What the task requires: Extract every line below that contains the word "each".

Task input:
-- ==== Sys2Proof/WellFormed.lean ====
section
/-! DEFINITION. Well-formed terms: commands (R60) and the lines of a host script (R64, R71). -/

namespace Sys2Proof

/-- Every command is well formed: format C has no register, immediate or mode field to check (R60). -/
def Instr.wf (_ : Instr) : Bool :=
  true

/-- A script line is well formed when the script layer lets it through (R71). `MOVE` loads IA or IB only (R72). -/
def Machine.ScriptLine.wf : Machine.ScriptLine → Bool
  | .tx t => t.argsOk
  | .wait => true
  | .seq => true
  | .reset => true
  | .move r _ => r.hostOwned

end Sys2Proof
end

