-- ==== Sys2Proof/Laws/Visit.lean ====
section
/-! SUPPORT. One pixel at a time: what a threshold, a neighbour update, a visit, a packing step and an extraction step do to the planes of a full image, and the ranges of the channel arithmetic. -/

namespace Sys2Proof

open Machine

/-- The values of an image, one plane per channel. -/
abbrev Planes := Chan → Plane

/-- The image is full and its channels are those of the planes. -/
def Image.holds (img : Image) (P : Planes) : Prop :=
  img.full ∧ ∀ x y c, img.inside x y → img.readChan x y c = some (P c x y)

/-- Planes with one of them replaced. -/
def Planes.upd (P : Planes) (c : Chan) (p : Plane) : Planes :=
  fun c' => if c' = c then p else P c'

@[simp] theorem Planes.upd_same (P : Planes) (c : Chan) (p : Plane) : P.upd c p c = p := if_pos rfl

theorem Planes.upd_ne (P : Planes) {c c' : Chan} (p : Plane) (h : c' ≠ c) : P.upd c p c' = P c' := if_neg h

theorem Machine.Plane.set_apply (p : Plane) (x y x' y' : Nat) (v : Byte) :
    p.set x y v x' y' = if x' = x ∧ y' = y then v else p x' y' := rfl

/-- Every full image holds some planes. -/
theorem Image.full.exists_holds {img : Image} (h : img.full) : ∃ P, img.holds P := by
  refine ⟨fun c x y => (img.readChan x y c).getD 0, h, fun x y c hin => ?_⟩
  obtain ⟨v, hv⟩ := h.readChan hin c
  simp [hv]

/-- An image is determined by its dimensions and planes. -/
theorem Image.holds.eq {img img' : Image} {P P' : Planes} (h : img.holds P) (h' : img'.holds P')
    (hd : img.sameDims img') (hP : ∀ c x y, img.inside x y → P c x y = P' c x y) : img = img' := by
  refine ext_of_full h.1 h'.1 hd fun x y c hin => ?_
  rw [h.2 x y c hin, h'.2 x y c (by rw [inside, ← hd.1, ← hd.2]; exact hin), hP c x y hin]

/-- A channel write, on planes. -/
theorem Image.holds.writeChan {img : Image} {P : Planes} (h : img.holds P) {x y : Nat} (hin : img.inside x y)
    (c : Chan) (v : Byte) :
    ∃ img', img.writeChan x y c v = some img' ∧ img'.sameDims img ∧ img'.holds (P.upd c ((P c).set x y v)) := by
  refine ⟨_, writeChan_inside hin v, ⟨rfl, rfl⟩, full_writeChan (writeChan_inside hin v) h.1, fun x' y' c' hin' => ?_⟩
  rw [readChan_writeChan (writeChan_inside hin v)]
  by_cases hc : c' = c
  · subst hc
    by_cases hxy : x' = x ∧ y' = y
    · simp [hxy, Plane.set_apply]
    · have : ¬ (x' = x ∧ y' = y ∧ c' = c') := fun h => hxy ⟨h.1, h.2.1⟩
      rw [if_neg this, Planes.upd_same, Plane.set_apply, if_neg hxy]
      exact h.2 x' y' c' hin'
  · rw [if_neg (fun h => hc h.2.2), Planes.upd_ne _ _ hc]
    exact h.2 x' y' c' hin'

theorem Image.sameDims.trans {a b c : Image} (h : a.sameDims b) (h' : b.sameDims c) : a.sameDims c :=
  ⟨h.1.trans h'.1, h.2.trans h'.2⟩

theorem Image.sameDims.inside {a b : Image} (h : a.sameDims b) {x y : Nat} : a.inside x y ↔ b.inside x y := by
  rw [Image.inside, Image.inside, h.1, h.2]

namespace Machine

variable {img : Image} {P : Planes} {x y : Nat}

/-- The threshold part of a visit for one channel, on planes (R82 to R84). -/
theorem thresholdChan_holds (h : img.holds P) (hin : img.inside x y) (e : ErrLatch) (c : Chan) :
    ∃ img', thresholdChan x y (img, e) c
        = some (img', e.set c (quantError (P c x y) (threshold (P c x y)))) ∧
      img'.sameDims img ∧ img'.holds (P.upd c ((P c).set x y (threshold (P c x y)))) := by
  obtain ⟨img', hw, hd, hh⟩ := h.writeChan hin c (threshold (P c x y))
  exact ⟨img', by simp [thresholdChan, h.2 x y c hin, hw], hd, hh⟩

/-- One neighbour update of one channel, on planes (R86, R87). -/
theorem diffuseChan_holds (h : img.holds P) (hin : img.inside x y) (w : Nat) {e : ErrLatch} {c : Chan}
    {ec : BitVec 9} (he : e.get c = some ec) :
    ∃ img', diffuseChan x y w e img c = some img' ∧ img'.sameDims img ∧
      img'.holds (P.upd c ((P c).set x y (diffuse (P c x y) w ec))) := by
  obtain ⟨img', hw, hd, hh⟩ := h.writeChan hin c (diffuse (P c x y) w ec)
  exact ⟨img', by simp [diffuseChan, h.2 x y c hin, he, hw], hd, hh⟩

/-- The latches of a visit: channel c's error from channel c's value (R84). -/
def visitLatch (P : Planes) (x y : Nat) : ErrLatch :=
  { r := quantError (P .r x y) (threshold (P .r x y)),
    g := quantError (P .g x y) (threshold (P .g x y)),
    b := quantError (P .b x y) (threshold (P .b x y)) }

/-- Planes with each colour plane mapped by f and alpha by fa. -/
def mapPlanes (f : Chan → Plane → Plane) (fa : Plane → Plane) (P : Planes) : Planes
  | .r => f .r (P .r)
  | .g => f .g (P .g)
  | .b => f .b (P .b)
  | .a => fa (P .a)

/-- The three thresholds of a visit. -/
theorem thresholds_holds (h : img.holds P) (hin : img.inside x y) (e : ErrLatch) :
    ∃ img', colours.foldlM (thresholdChan x y) (img, e) = some (img', visitLatch P x y) ∧
      img'.sameDims img ∧
      img'.holds (mapPlanes (fun _ p => p.set x y (threshold (p x y))) id P) := by
  obtain ⟨i1, h1, d1, k1⟩ := thresholdChan_holds h hin e .r
  obtain ⟨i2, h2, d2, k2⟩ := thresholdChan_holds k1 (d1.inside.2 hin)
    (e.set .r (quantError (P .r x y) (threshold (P .r x y)))) .g
  simp only [Planes.upd, reduceCtorEq, if_false] at h2
  obtain ⟨i3, h3, d3, k3⟩ := thresholdChan_holds k2 ((d2.trans d1).inside.2 hin)
    ((e.set .r (quantError (P .r x y) (threshold (P .r x y)))).set .g
      (quantError (P .g x y) (threshold (P .g x y)))) .b
  simp only [Planes.upd, reduceCtorEq, if_false] at h3
  refine ⟨i3, ?_, d3.trans (d2.trans d1), k3.1, ?_⟩
  · simp only [colours, List.foldlM_cons, List.foldlM_nil, h1, h2, h3, Option.bind_eq_bind, Option.bind_some]
    rfl
  · intro x' y' c hc
    rw [k3.2 x' y' c hc]
    cases c <;> rfl

/-- The updates of one neighbour, each channel with its own error (R85, R98). -/
theorem diffuseNeighbour_holds (h : img.holds P) (e : ErrLatch) (n : Neighbour) :
    ∃ img', diffuseNeighbour x y e img n = some img' ∧ img'.sameDims img ∧
      img'.holds (mapPlanes
        (fun c p => planeDiffuse img.w img.h x y ((e.get c).getD 0) p n) id P) := by
  unfold diffuseNeighbour
  cases hn : neighbourAt img.w img.h x y n with
  | none =>
    refine ⟨img, rfl, ⟨rfl, rfl⟩, h.1, fun x' y' c hc => ?_⟩
    rw [h.2 x' y' c hc]
    cases c <;> simp [mapPlanes, planeDiffuse, hn]
  | some q =>
    obtain ⟨nx, ny⟩ := q
    have hin : img.inside nx ny := by
      unfold neighbourAt at hn
      split at hn
      · simp only [Option.some.injEq, Prod.mk.injEq] at hn
        rw [Image.inside]; omega
      · cases hn
    obtain ⟨i1, h1, d1, k1⟩ := diffuseChan_holds h hin n.weight (e := e) (c := .r) rfl
    obtain ⟨i2, h2, d2, k2⟩ := diffuseChan_holds k1 (d1.inside.2 hin) n.weight (e := e) (c := .g) rfl
    obtain ⟨i3, h3, d3, k3⟩ := diffuseChan_holds k2 ((d2.trans d1).inside.2 hin) n.weight (e := e) (c := .b) rfl
    refine ⟨i3, ?_, d3.trans (d2.trans d1), k3.1, ?_⟩
    · simp only [colours, List.foldlM_cons, List.foldlM_nil, h1, h2, h3, Option.bind_eq_bind, Option.bind_some]
      rfl
    · intro x' y' c hc
      rw [k3.2 x' y' c hc]
      cases c <;> simp only [mapPlanes, planeDiffuse, hn] <;> rfl

/-- The updates of a list of neighbours. -/
theorem diffuseAll_holds (e : ErrLatch) (ns : List Neighbour) :
    ∀ {img : Image} {P : Planes}, img.holds P →
    ∃ img', ns.foldlM (diffuseNeighbour x y e) img = some img' ∧ img'.sameDims img ∧
      img'.holds (mapPlanes
        (fun c p => ns.foldl (planeDiffuse img.w img.h x y ((e.get c).getD 0)) p) id P) := by
  induction ns with
  | nil =>
    intro img P h
    refine ⟨img, rfl, ⟨rfl, rfl⟩, h.1, fun x' y' c hc => ?_⟩
    rw [h.2 x' y' c hc]; cases c <;> rfl
  | cons n ns ih =>
    intro img P h
    obtain ⟨i1, h1, d1, k1⟩ := diffuseNeighbour_holds (x := x) (y := y) h e n
    obtain ⟨i2, h2, d2, k2⟩ := ih k1
    refine ⟨i2, by simp [List.foldlM_cons, h1, h2], d2.trans d1, k2.1, fun x' y' c hc => ?_⟩
    rw [k2.2 x' y' c hc, d1.1, d1.2]
    cases c <;> rfl

/-- THE VISIT (R88): on a full image and a pixel inside it always completes, keeps the image full and of
its dimensions, does to each colour plane what the lane's visit does (R98), writes 255 to the visited
pixel's alpha and to no other (R90), and leaves in E the errors of the values it read. -/
theorem visit_holds (h : img.holds P) (hin : img.inside x y) (e : ErrLatch) :
    ∃ img', visit x y (img, e) = some (img', visitLatch P x y) ∧ img'.sameDims img ∧
      img'.holds (mapPlanes (fun _ p => planeVisit img.w img.h x y p) (fun p => p.set x y 255) P) := by
  obtain ⟨i1, h1, d1, k1⟩ := thresholds_holds h hin e
  obtain ⟨i2, h2, d2, k2⟩ := k1.writeChan (d1.inside.2 hin) .a 255
  obtain ⟨i3, h3, d3, k3⟩ := diffuseAll_holds (x := x) (y := y) (visitLatch P x y) neighbours k2
  refine ⟨i3, ?_, d3.trans (d2.trans d1), k3.1, fun x' y' c hc => ?_⟩
  · simp only [visit, h1, h2, h3, Option.bind_eq_bind, Option.bind_some]; rfl
  · rw [k3.2 x' y' c hc, (d2.trans d1).1, (d2.trans d1).2]
    cases c <;> simp [mapPlanes, planeVisit, Planes.upd, ErrLatch.get, visitLatch]

end Machine

end Sys2Proof
end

Solution for this exercise:
/-- Planes with each colour plane mapped by f and alpha by fa. -/
/-- The updates of one neighbour, each channel with its own error (R85, R98). -/
its dimensions, does to each colour plane what the lane's visit does (R98), writes 255 to the visited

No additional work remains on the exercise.